Take that into account, and it's not a zero-sum question at all. Instead of a downward-sloping line, the graph is probably more of a bell curve.

That is, if foreign companies see little of the profits, they won't invest enough to help Bolivia find gas, get it out of the ground, process it, and build pipelines to bring it to market. Bolivia's earnings will be low. However, if foreign companies succeed in getting too large a share of the revenue from gas, then the Bolivian people have been ripped off, and Bolivia's earnings will also be low.

For Bolivia, the trick is to avoid finding itself on either end of this bell curve. An effective hydrocarbons policy would place Bolivia right in the middle, where the nation gets a fair share of profits, but not so large a share as to discourage badly needed energy-sector investment. The goal should be a win-win arrangement in which Bolivia makes more money than it would otherwise, and foreign companies make a bit less but avoid inspiring the kind of resentments that lead to a backlash.
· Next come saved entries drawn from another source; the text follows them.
/-- The supervision timer's expiry makes OK LATE, with the timer at TSUP and both flags set, and LATE LOST:
the timer stops, Port B's selection and WAITING CLOSEs go, AUTO is on, Port B's records are discarded and
counted as lost, and both flags are set (R165, R166, R188). In a sound yard with an operation in flight its
list is then empty and no step changes. That the row is this event alone is log entry 13. -/
def Obligations.SupervisionExpiresToLateThenLost : Prop :=
  ∀ (s : State) (n : Nat), s.clock.held = none → s.au.remaining = some n → n ≤ 1 →
    (s.au.supervision = .ok →
        ∃ t, exec .supervisionTimerExpiry s = .next t
          ∧ t.au = { s.au with supervision := .late, remaining := some (s.y .tsup) }
          ∧ (∀ p, (t.portState p).changeFlag = true) ∧ t.alm = true ∧ s.onlyIn t [.au, .pi])
      ∧ (s.au.supervision = .late →
          ∃ t, exec .supervisionTimerExpiry s = .next t
            ∧ t.au.supervision = .lost ∧ t.au.remaining = none ∧ t.au.auto = true
            ∧ t.au.key = s.au.key ∧ (∀ p, t.slot p = none)
            ∧ (s.au.key = some .remote → t.holder = none)
            ∧ (∀ e ∈ t.oq.entries, ¬(e.status = .waiting ∧ e.kind = .closeOp
                ∧ e.originator = .portB))
            ∧ min 255 ((s.portState .b).lost + (s.outcomes .b).length) ≤ (t.portState .b).lost
            ∧ (s.YardSound → s.inFlight ≠ none → t.outcomes .b = [] ∧ t.ss = s.ss)
            ∧ s.onlyIn t [.ss, .oq, .cu, .avc, .hmu, .upu, .au, .pi, .os]
            ∧ ∀ p, (t.portState p).changeFlag = true)

/-! ## Start-up -/

/-- The state that derivation gives a step (R204). -/
def derivedState (s : State) (k : StepId) : StepState :=
  if s.inService k = false then .out
  else match (s.stepRec k).position with
    | some .atOpen => .discharging
    | some .atClosed => .closed
    | _ => .failed

/-- The answer that the posting of an AVC OPEN for a step receives at the end of derivation, whether after
the external trip's parts or not (R52, R56, R58, R204). -/
def derivedAnswer (afterTrip : Bool) : StepState → PostAnswer
  | .closed => if afterTrip then .pending else .accepted
  | .discharging => if afterTrip then .wrongState else .done
  | _ => .wrongState

/-- The entry of a derived CLOSED step when the last parts of derivation are over: kind, originator, status
and mark. `head` says that it is the first such step, which is dispatched at once. A TRIP that comes after
the OPEN ALL marks the dispatched OPEN and upgrades the others (R55, R58, R204). -/
def derivedEntry (openAllFirst dead trip head : Bool) :
    OpKind × Originator × EntryStatus × Option Mark :=
  let status := if head then EntryStatus.inFlight else .waiting
  if trip = false then (.openOp, .avc, status, none)
  else if dead = true ∧ openAllFirst = true ∧ head = true then
    (.openOp, .avc, status,
      some { kind := .tripOp, originator := .external, tag := none, fast := false })
  else (.tripOp, .external, status, none)

/-- What follows at the end of derivation on a DEAD line, with the external trip standing asserted, or both,
in either order (R97, R149, R150, R204). -/
def endOfDerivation : Prop :=
  ∀ (first : Bool) (s : State) (at0 : Nat) (dead trip : Bool) (closed : List StepId), s.YardSound →
    s.clock.held = none → s.set.loadedAt = some at0 → s.set.derived = false →
    dead = decide (s.avc.line = .dead) → trip = decide (s.ss.tripIn.accepted = some true) →
    closed = allSteps.filter (fun k => decide (derivedState s k = .closed)) →
    ∃ t, exec (.stepDerivation first) s = .next t ∧ t.set = { s.set with derived := true }
      ∧ t.avc.line = s.avc.line ∧ t.upu.tripRecord = s.upu.tripRecord
      ∧ (dead = false → t.avc.lastOpenAll = s.avc.lastOpenAll)
      ∧ (dead = true → ∃ r, t.avc.lastOpenAll = some r ∧ r.frame = s.me.frame.number
          ∧ r.uptime = s.clock.uptime
          ∧ r.answers = allSteps.map (fun k =>
              derivedAnswer (trip && !first) (derivedState s k))
          ∧ r.count = r.answers.countP (fun a => a = .accepted)
          ∧ t.avc.lastDecision =
              some { decision := .openAllPosted r.count, frame := s.me.frame.number })
      ∧ (∀ k, derivedState s k = .discharging →
          (t.stepRec k).state = some (if trip then .lockout else .discharging)
            ∧ (t.stepRec k).lockoutCause = (if trip then some .external else none)
            ∧ (t.stepRec k).discharge = s.y .tdis)
      ∧ (∀ k, derivedState s k = .out ∨ derivedState s k = .failed →
          (t.stepRec k).state = some (derivedState s k))
      ∧ (trip = true → (∃ k, derivedState s k = .failed) → t.bkt = true)
      ∧ (∀ k, derivedState s k = .closed → dead = true ∨ trip = true →
          ∃ e, t.entryOf k = some e
            ∧ (trip = true → e.kind = .tripOp ∨ (e.mark.map (·.kind)) = some .tripOp))
      ∧ (s.cu.settle = 0 → dead = true ∨ trip = true →
          t.oq.entries.map (fun e => (e.step, e.kind, e.originator, e.status, e.mark)) =
              closed.map (fun k =>
                (k, derivedEntry first dead trip (decide (closed.head? = some k))))
            ∧ (∀ k, derivedState s k = .closed →
                (t.stepRec k).state =
                  some (if closed.head? = some k then .opening else .closed))
            ∧ (dead = true → trip = true → first = true → 2 ≤ closed.length →
                (t.avc.lastResult.map (fun r => (some r.step, r.kind, r.result))) =
                  some (closed.getLast?, .openOp, .superseded)))
      ∧ s.onlyIn t [.clock, .ss, .oq, .cu, .avc, .upu, .os, .pi, .set]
Most Bolivians clearly feel that the natural-gas privatizations of the mid-1990s, which allowed Bolivia to collect 18 percent of gas revenue as taxes, were too favorable to foreign firms, placing the country on the right edge of the bell curve.

Anger over this division of income fed protests that ultimately forced President Gonzalo Sánchez de Lozada to leave the country in October 2003. Evo Morales, meanwhile, was elected in part on his promise to nationalize the country's gas reserves.

The question now is, will Morales' nationalization just push Bolivia to the other end of the bell curve, to the point where disinvestment keeps the country from getting enough of its gas reserves to market?

That depends, of course, on what sort of deal Bolivia negotiates with foreign firms over the next six months. It is entirely possible that this process, if well-managed, could bring Bolivia toward the "sweet spot" in the middle of the curve, greatly increasing government revenue. However, if a hard-line negotiating stance causes the foreign investors to vacate the country, the only thing that might keep Bolivia off the left edge of the curve would be assistance from Venezuela. And it's not certain whether even that would be enough.

Morales' surprise move on Monday is a very risky one. Without a strong dose of pragmatism as the nationalization process moves forward, it could end up being a costly move as well.